WASHINGTON — President Bush signed a directive this month that expands the intelligence community’s role in monitoring Internet traffic to protect against a rising number of attacks on federal agencies’ computer systems.
The directive, whose content is classified, authorizes the intelligence agencies, in particular the National Security Agency, to monitor the computer networks of all federal agencies — including ones they have not previously monitored.
Until now, the government’s efforts to protect itself from cyber-attacks — which run the gamut from hackers to foreign governments trying to steal sensitive data — have been piecemeal. Under the new initiative, a task force headed by the Office of the Director of National Intelligence (ODNI) will coordinate efforts to identify the source of cyber-attacks against government computer systems. As part of that effort, the Department of Homeland Security will work to protect the systems and the Pentagon will devise strategies for counterattacks against the intruders.
There has been a string of attacks on networks at the State, Commerce, Defense and Homeland Security departments in the past year and a half. U.S. officials and cyber-security experts have said Chinese Web sites were involved in several of the biggest attacks dating back to 2005, including some at the country’s nuclear-energy labs and large defense contractors.
The NSA has particular expertise in monitoring a vast, complex array of communications systems — traditionally overseas. The prospect of aiming that power at domestic networks is raising concerns, just as the NSA’s role in the government’s warrantless domestic-surveillance program has been controversial.

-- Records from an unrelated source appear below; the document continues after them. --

-- ==== Sys2Proof/Machine/Vector.lean ====
section
/-!
DEFINITION. Vector configuration, element-wise arithmetic and comparison: opcodes 0x30, 0x31 and 0x32 (R203 to R209).
-/

namespace Sys2Proof.Machine

/-! ### Configuration: opcode 0x30 -/

/-- VSETL (R203). -/
def execVsetl (d a : GOp) (s : State) : Res := s.userOnly 0x30 <|
  let n := min (s.rg a).toNat 128
  ((s.wg d (word n)).modMe fun h => { h with vl := n }).retire
/-- `VTAG` and `VRETAG` on a register: TYPE for one bound to a stream; nothing for `_` (R54, R204). -/
def State.retag (s : State) (d : VdOp) (f : VReg → VReg) : Res := s.userOnly 0x30 <|
  match d with
  | none => s.retire
  | some r =>
    if (s.me.bound r.val).isSome then s.raise 0x30 { c := .type, detail := r.val }
    else (s.modMe fun h => h.setV (vdReg r) (f h.v[vdReg r])).retire
/-- VTAG: the tag set and every element zero (R54, R204); VLN becomes 0 (R351). -/
def execVtag (d : VdOp) (t : Tag) (s : State) : Res :=
  s.retag d fun _ => { el := Vector.replicate 128 0, tag := t, vln := 0, dirty := true }
/-- VRETAG: the tag set, every bit kept (R54, R204). -/
def execVretag (d : VdOp) (t : Tag) (s : State) : Res := s.retag d fun x => { x with tag := t, dirty := true }


/-- VGETTAG: the tag without UNTYPED and without a pop (R205). -/
def execVgettag (d : GOp) (a : VrOp) (s : State) : Res := s.userOnly 0x30 (s.wg d (word (s.me.v[a].tag.code))).retire
/-- The tag of a destination; none when there is no destination. -/
def State.dTag (s : State) (d : VdOp) : Tag := match d with | some r => s.me.v[vdReg r].tag | none => .none
/-- No mask, and no other control field. -/
def VMod.plain : VMod :=
  { k := 0, ke := false, kz := false, ca := false, cb := false, cc := false, p := false, rm := .dyn, sat := false }
/-- VMOV (R206): a scalar takes the tag of D. It writes `l3` also with D = `_`, as R56 says and Table 3-5 does not (log
entry 68). -/
def execVmov (d : VdOp) (a : VsOp) (s : State) : Res :=
  s.vec
    { op := 0x30, srcs := [a], d := d, last := some 59,
      check := fun tags => match tags with
        | [some t] => .ok (t, t)
        | _ => if s.dTag d = .none then .error (typeTrap .type a) else .ok (s.dTag d, s.dTag d),
      badvl := fun _ _ => false,
      res := fun u _ vl => u.elementwise VMod.plain vl fun e => (u.vel a e, 0) }

/-! ### The element-wise form of opcodes 0x31, 0x34 and 0x35 -/

/-- An element-wise instruction whose sources share a tag of a class, on whole elements. -/
def State.perElem (s : State) (op : Nat) (q : VMod) (d : VdOp) (srcs : List VsOp) (cls satOk : Tag → Bool)
    (f : State → Tag → Nat → (Nat → Word) → Word × Flags) : Res :=
  s.vec
    { op := op, srcs := srcs, d := d, last := some (vaLast q.p), check := classCheck srcs cls satOk q.sat,
      badvl := fun _ _ => false,
      res := fun u t vl => u.elementwise q vl fun e => f u t e fun i => u.vel (srcs.getD i .zero) e }
/-- The same lane by lane: `f` takes the lanes of the first, second and third source. -/
def State.perLane (s : State) (op : Nat) (q : VMod) (d : VdOp) (srcs : List VsOp) (cls satOk : Tag → Bool)
    (f : Tag → Nat → Nat → Nat → Nat × Flags) : Res :=
  s.perElem op q d srcs cls satOk fun _ t _ x =>
    let w := tagWidth t
    byLane w fun l => f t (lane w (x 0) l) (lane w (x 1) l) (lane w (x 2) l)
/-- No tag allows SAT. -/
def noSat (_ : Tag) : Bool := false
/-- Tags of class ANY (Table 9-1). -/
def isAny (t : Tag) : Bool := t != .none

/-- An arithmetic function of lanes: exact on integers (R74), and a sum of terms rounded once on floats (R78). -/
def arith (sat : Bool) (rm : Rm) (fi : Int → Int → Int → Int) (ff : FVal → FVal → FVal → List Term)
    (t : Tag) (a b c : Nat) : Nat × Flags :=
  let w := tagWidth t
  let int (sg : Bool) : Nat × Flags := (intFit sg sat w (fi (intVal sg w a) (intVal sg w b) (intVal sg w c)), 0)
  match tagKind t with
  | .int sg => int sg
  | .cint => int true
  | .flt f | .cflt f => f.sum rm (ff (f.read a) (f.read b) (f.read c))
  | .untyped => (0, 0)
/-- The classes of VADD and VSUB. -/
def clsAdd (t : Tag) : Bool := isI t || isF t || isCF t || isCI t
/-- The classes of VMUL and of the fused functions. -/
def clsMul (t : Tag) : Bool := isI t || isF t
/-- The tags on which VADD and VSUB saturate. -/
def satAdd (t : Tag) : Bool := isI t || isCI t

/-- VADD (Table 9-2). -/
def execVadd (q : VMod) (d : VdOp) (a b : VsOp) (s : State) : Res :=
  s.perLane 0x31 q d [a, b] clsAdd satAdd
    (arith q.sat (s.rmode q.rm) (fun x y _ => x + y) (fun x y _ => [tm x, tm y]))
/-- VSUB (Table 9-2). -/
def execVsub (q : VMod) (d : VdOp) (a b : VsOp) (s : State) : Res :=
  s.perLane 0x31 q d [a, b] clsAdd satAdd
    (arith q.sat (s.rmode q.rm) (fun x y _ => x - y) (fun x y _ => [tm x, (tm y).flip]))
/-- VMUL (Table 9-2). -/
def execVmul (q : VMod) (d : VdOp) (a b : VsOp) (s : State) : Res :=
  s.perLane 0x31 q d [a, b] clsMul isI
    (arith q.sat (s.rmode q.rm) (fun x y _ => x * y) (fun x y _ => [tm2 x y]))
/-- VMULH: Floor(a × b ÷ 2^w) (Table 9-2). -/
def execVmulh (q : VMod) (d : VdOp) (a b : VsOp) (s : State) : Res :=
  s.perLane 0x31 q d [a, b] isI noSat fun t x y _ =>
    let w := tagWidth t
    let sg := isIS t
    (wrap64 (intVal sg w x * intVal sg w y / (2 ^ w : Nat)) % 2 ^ w, 0)
/-- VFMA: a × b + c, one rounding (Table 9-2). -/
def execVfma (q : VMod) (d : VdOp) (a b c : VsOp) (s : State) : Res :=
  s.perLane 0x31 q d [a, b, c] clsMul isI
    (arith q.sat (s.rmode q.rm) (fun x y z => x * y + z) (fun x y z => [tm2 x y, tm z]))
/-- VFMS: a × b − c, one rounding (Table 9-2). -/
def execVfms (q : VMod) (d : VdOp) (a b c : VsOp) (s : State) : Res :=
  s.perLane 0x31 q d [a, b, c] clsMul isI
    (arith q.sat (s.rmode q.rm) (fun x y z => x * y - z) (fun x y z => [tm2 x y, (tm z).flip]))
/-- VFNMA: c − a × b, one rounding (Table 9-2). -/
def execVfnma (q : VMod) (d : VdOp) (a b c : VsOp) (s : State) : Res :=
  s.perLane 0x31 q d [a, b, c] clsMul isI
    (arith q.sat (s.rmode q.rm) (fun x y z => z - x * y) (fun x y z => [tm z, (tm2 x y).flip]))

/-- The classes of the minimum and maximum functions. -/
def clsMinMax (t : Tag) : Bool := isI t || isF t || isF8 t
/-- The smaller or larger lane: signed for IS, floats under R81. -/
def minMaxLane (mx : Bool) (t : Tag) (a b : Nat) : Nat × Flags :=
  match tagKind t with
  | .flt f => f.minMax mx a b
  | _ =>
    let x := intVal (isIS t) (tagWidth t) a
    let y := intVal (isIS t) (tagWidth t) b
    (if (if mx then x < y else y < x) then b else a, 0)
/-- VMIN (Table 9-2). -/
def execVmin (q : VMod) (d : VdOp) (a b : VsOp) (s : State) : Res :=
  s.perLane 0x31 q d [a, b] clsMinMax noSat fun t x y _ => minMaxLane false t x y
/-- VMAX (Table 9-2). -/
def execVmax (q : VMod) (d : VdOp) (a b : VsOp) (s : State) : Res :=
  s.perLane 0x31 q d [a, b] clsMinMax noSat fun t x y _ => minMaxLane true t x y

/-- A float pattern with its sign changed, or cleared; a NaN becomes canonical (R81). -/
def Fmt.signOp (f : Fmt) (clear : Bool) (w : Nat) : Nat :=
  if (f.read w).isNan then f.nan
  else
    let mag := w % 2 ^ (f.eb + f.fb)
    mag + f.sign (!clear && !(f.read w).neg)
/-- The negation or absolute value of a lane: integers under R74, floats by sign only (R81). -/
def signLane (clear sat : Bool) (t : Tag) (a : Nat) : Nat × Flags :=
  match tagKind t with
  | .flt f | .cflt f => (f.signOp clear a, 0)
  | _ =>
    let x := intVal true (tagWidth t) a
    (intFit true sat (tagWidth t) (if clear then x.natAbs else -x), 0)
/-- VABS (Table 9-2). -/
def execVabs (q : VMod) (d : VdOp) (a : VsOp) (s : State) : Res :=
  s.perLane 0x31 q d [a] (fun t => isIS t || isF t || isF8 t) isIS fun t x _ _ => signLane true q.sat t x
/-- VNEG (Table 9-2). -/
def execVneg (q : VMod) (d : VdOp) (a : VsOp) (s : State) : Res :=
  s.perLane 0x31 q d [a] (fun t => isIS t || isF t || isF8 t || isComplex t) (fun t => isIS t || isCI t)
    fun t x _ _ => signLane false q.sat t x

/-- A bitwise function of two sources, on every tag (Table 9-2). -/
def State.bitwise (s : State) (q : VMod) (d : VdOp) (a b : VsOp) (f : Word → Word → Word) : Res :=
  s.perElem 0x31 q d [a, b] isAny noSat fun _ _ _ x => (f (x 0) (x 1), 0)
/-- VAND (Table 9-2). -/
def execVand (q : VMod) (d : VdOp) (a b : VsOp) (s : State) : Res := s.bitwise q d a b (· &&& ·)
/-- VOR (Table 9-2). -/
def execVor (q : VMod) (d : VdOp) (a b : VsOp) (s : State) : Res := s.bitwise q d a b (· ||| ·)
/-- VXOR (Table 9-2). -/
def execVxor (q : VMod) (d : VdOp) (a b : VsOp) (s : State) : Res := s.bitwise q d a b (· ^^^ ·)
/-- VSHL: a << (b mod w) (R207). -/
def execVshl (q : VMod) (d : VdOp) (a b : VsOp) (s : State) : Res :=
  s.perLane 0x31 q d [a, b] isI noSat fun t x y _ => (x * 2 ^ (y % tagWidth t) % 2 ^ tagWidth t, 0)
/-- VSHR: a >> (b mod w), zeros in (R207). -/
def execVshr (q : VMod) (d : VdOp) (a b : VsOp) (s : State) : Res :=
  s.perLane 0x31 q d [a, b] isI noSat fun t x y _ => (x / 2 ^ (y % tagWidth t), 0)
/-- VSAR: a >> (b mod w), copies of the sign bit in (R207). -/
def execVsar (q : VMod) (d : VdOp) (a b : VsOp) (s : State) : Res :=
  s.perLane 0x31 q d [a, b] isI noSat fun t x y _ =>
    let w := tagWidth t
    (wrap64 (signed w x / (2 ^ (y % w) : Nat)) % 2 ^ w, 0)
/-- VCLZ (Table 9-2). -/
def execVclz (q : VMod) (d : VdOp) (a : VsOp) (s : State) : Res :=
  s.perLane 0x31 q d [a] isI noSat fun t x _ _ => (leadingZeros (tagWidth t) x, 0)
/-- VPOPC (Table 9-2). -/
def execVpopc (q : VMod) (d : VdOp) (a : VsOp) (s : State) : Res :=
  s.perLane 0x31 q d [a] isI noSat fun t x _ _ => (popCount (tagWidth t) x, 0)
/-- VSEL (Table 9-2). -/
def execVsel (q : VMod) (d : VdOp) (a b : VsOp) (c : MOp) (s : State) : Res :=
  s.perElem 0x31 q d [a, b] isAny noSat fun u _ e x => (if (u.mreg c).getLsbD e then x 0 else x 1, 0)

/-- A mask built from its bits. -/
def maskOf (f : Nat → Bool) : MaskReg :=
  BitVec.ofNat 128 ((List.range 128).foldl (fun acc e => acc + (if f e then 2 ^ e else 0)) 0)
/-- `VADDC` and `VSUBB`: elements with a carry or borrow in and out through a mask (R208). -/
def State.carry (s : State) (q : VMod) (d : VdOp) (a b : VsOp) (c : MOp) (f : Int → Int → Int → Int) : Res :=
  s.vec
    { op := 0x31, srcs := [a, b], d := d, last := some (vaLast q.p),
      check := classCheck [a, b] (· == .n64) noSat q.sat, badvl := fun _ _ => false,
      res := fun u _ vl =>
        let cin : MaskReg := u.mreg c
        let x (e : Nat) : Int := f (u.vel a e).toNat (u.vel b e).toNat (if cin.getLsbD e then 1 else 0)
        let r := u.elementwise q vl fun e => (word (wrap64 (x e)), 0)
        { r with mask := c.map fun m => (m, maskOf fun e =>
            if u.active q.k q.ke vl e then decide ((2 ^ 64 : Nat) ≤ x e ∨ x e < 0) else cin.getLsbD e) } }
/-- VADDC (R208). -/
def execVaddc (q : VMod) (d : VdOp) (a b : VsOp) (c : MOp) (s : State) : Res :=
  s.carry q d a b c fun x y z => x + y + z
/-- VSUBB (R208). -/
def execVsubb (q : VMod) (d : VdOp) (a b : VsOp) (c : MOp) (s : State) : Res :=
  s.carry q d a b c fun x y z => x - y - z

/-! ### Comparison: opcode 0x32 -/

/-- The condition codes that a class accepts (Table 9-3). -/
def cmpCodes (cc : FCond) (t : Tag) : Bool :=
  match tagKind t with
  | .int _ => (match cc with | .eq | .ne | .lt | .le | .gt | .ge => true | _ => false)
  | .flt _ => true
  | .cint | .cflt _ => cc == .eq || cc == .ne
  | .untyped => false
/-- An integer comparison (Table 9-3). -/
def FCond.int (c : FCond) (a b : Int) : Bool :=
  match c with
  | .eq => decide (a = b) | .ne => decide (a ≠ b) | .lt | .ult => decide (a < b) | .le | .ule => decide (a ≤ b)
  | .gt | .ugt => decide (b < a) | .ge | .uge => decide (b ≤ a)
/-- The comparison of two elements: it holds for every sub-element (R209). A complex NE is the negation of EQ of both
components, in each sub-element. -/
def cmpElem (cc : FCond) (t : Tag) (a b : Word) : Bool × Flags :=
  let w := tagWidth t
  let ls := List.range (64 / w)
  let real (i : Nat) : Bool × Flags := match tagKind t with
    | .flt f => FCond.float cc (f.read (lane w a i)) (f.read (lane w b i))
    | _ => (FCond.int cc (intVal (isIS t) w (lane w a i)) (intVal (isIS t) w (lane w b i)), 0)
  let eq (i : Nat) : Bool × Flags := match tagKind t with
    | .cflt f => FCond.float .eq (f.read (lane w a i)) (f.read (lane w b i))
    | _ => (lane w a i == lane w b i, 0)
  if isComplex t then
    let both (i : Nat) : Bool := (eq (2 * i)).1 && (eq (2 * i + 1)).1
    ((List.range (32 / w)).all fun i => both i == (cc == .eq), flagsOf ls fun i => (eq i).2)
  else (ls.all fun i => (real i).1, flagsOf ls fun i => (real i).2)
/-- VCMP (R209). -/
def execVcmp (q : VMod) (cc : FCond) (d : MOp) (a b : VsOp) (s : State) : Res :=
  s.vec
    { op := 0x32, srcs := [a, b], d := none, last := none,
      check := classCheck [a, b] (fun t => cmpCodes cc t) noSat false, badvl := fun _ _ => false,
      res := fun u t vl =>
        let r := u.elementwise q vl fun e => (0, (cmpElem cc t (u.vel a e) (u.vel b e)).2)
        { r with
          put := fun _ => none,
          mask := d.map fun m => (m, maskOf fun e =>
            if vl ≤ e then false
            else if u.active q.k q.ke vl e then (cmpElem cc t (u.vel a e) (u.vel b e)).1
            else !q.kz && u.me.m[m].getLsbD e) } }

end Sys2Proof.Machine
end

“Agencies designed to gather intelligence on foreign entities should not be in charge of monitoring our computer systems here at home,” said Rep. Bennie Thompson, D-Miss., chairman of the House Homeland Security Committee. Lawmakers with oversight of homeland security and intelligence matters say they have pressed the administration for months for details.
The classified joint directive, signed Jan. 8 and called the National Security Presidential Directive 54/Homeland Security Presidential Directive 23, has not been previously disclosed. Plans to expand the NSA’s role in cyber-security were reported in the Baltimore Sun in September.
A proposal last year by the White House Homeland Security Council to put the Department of Homeland Security in charge of the initiative was resisted by national security agencies on the grounds that the department, established in 2003, lacked the necessary expertise and authority. The tug-of-war lasted weeks and was resolved only recently, several sources said.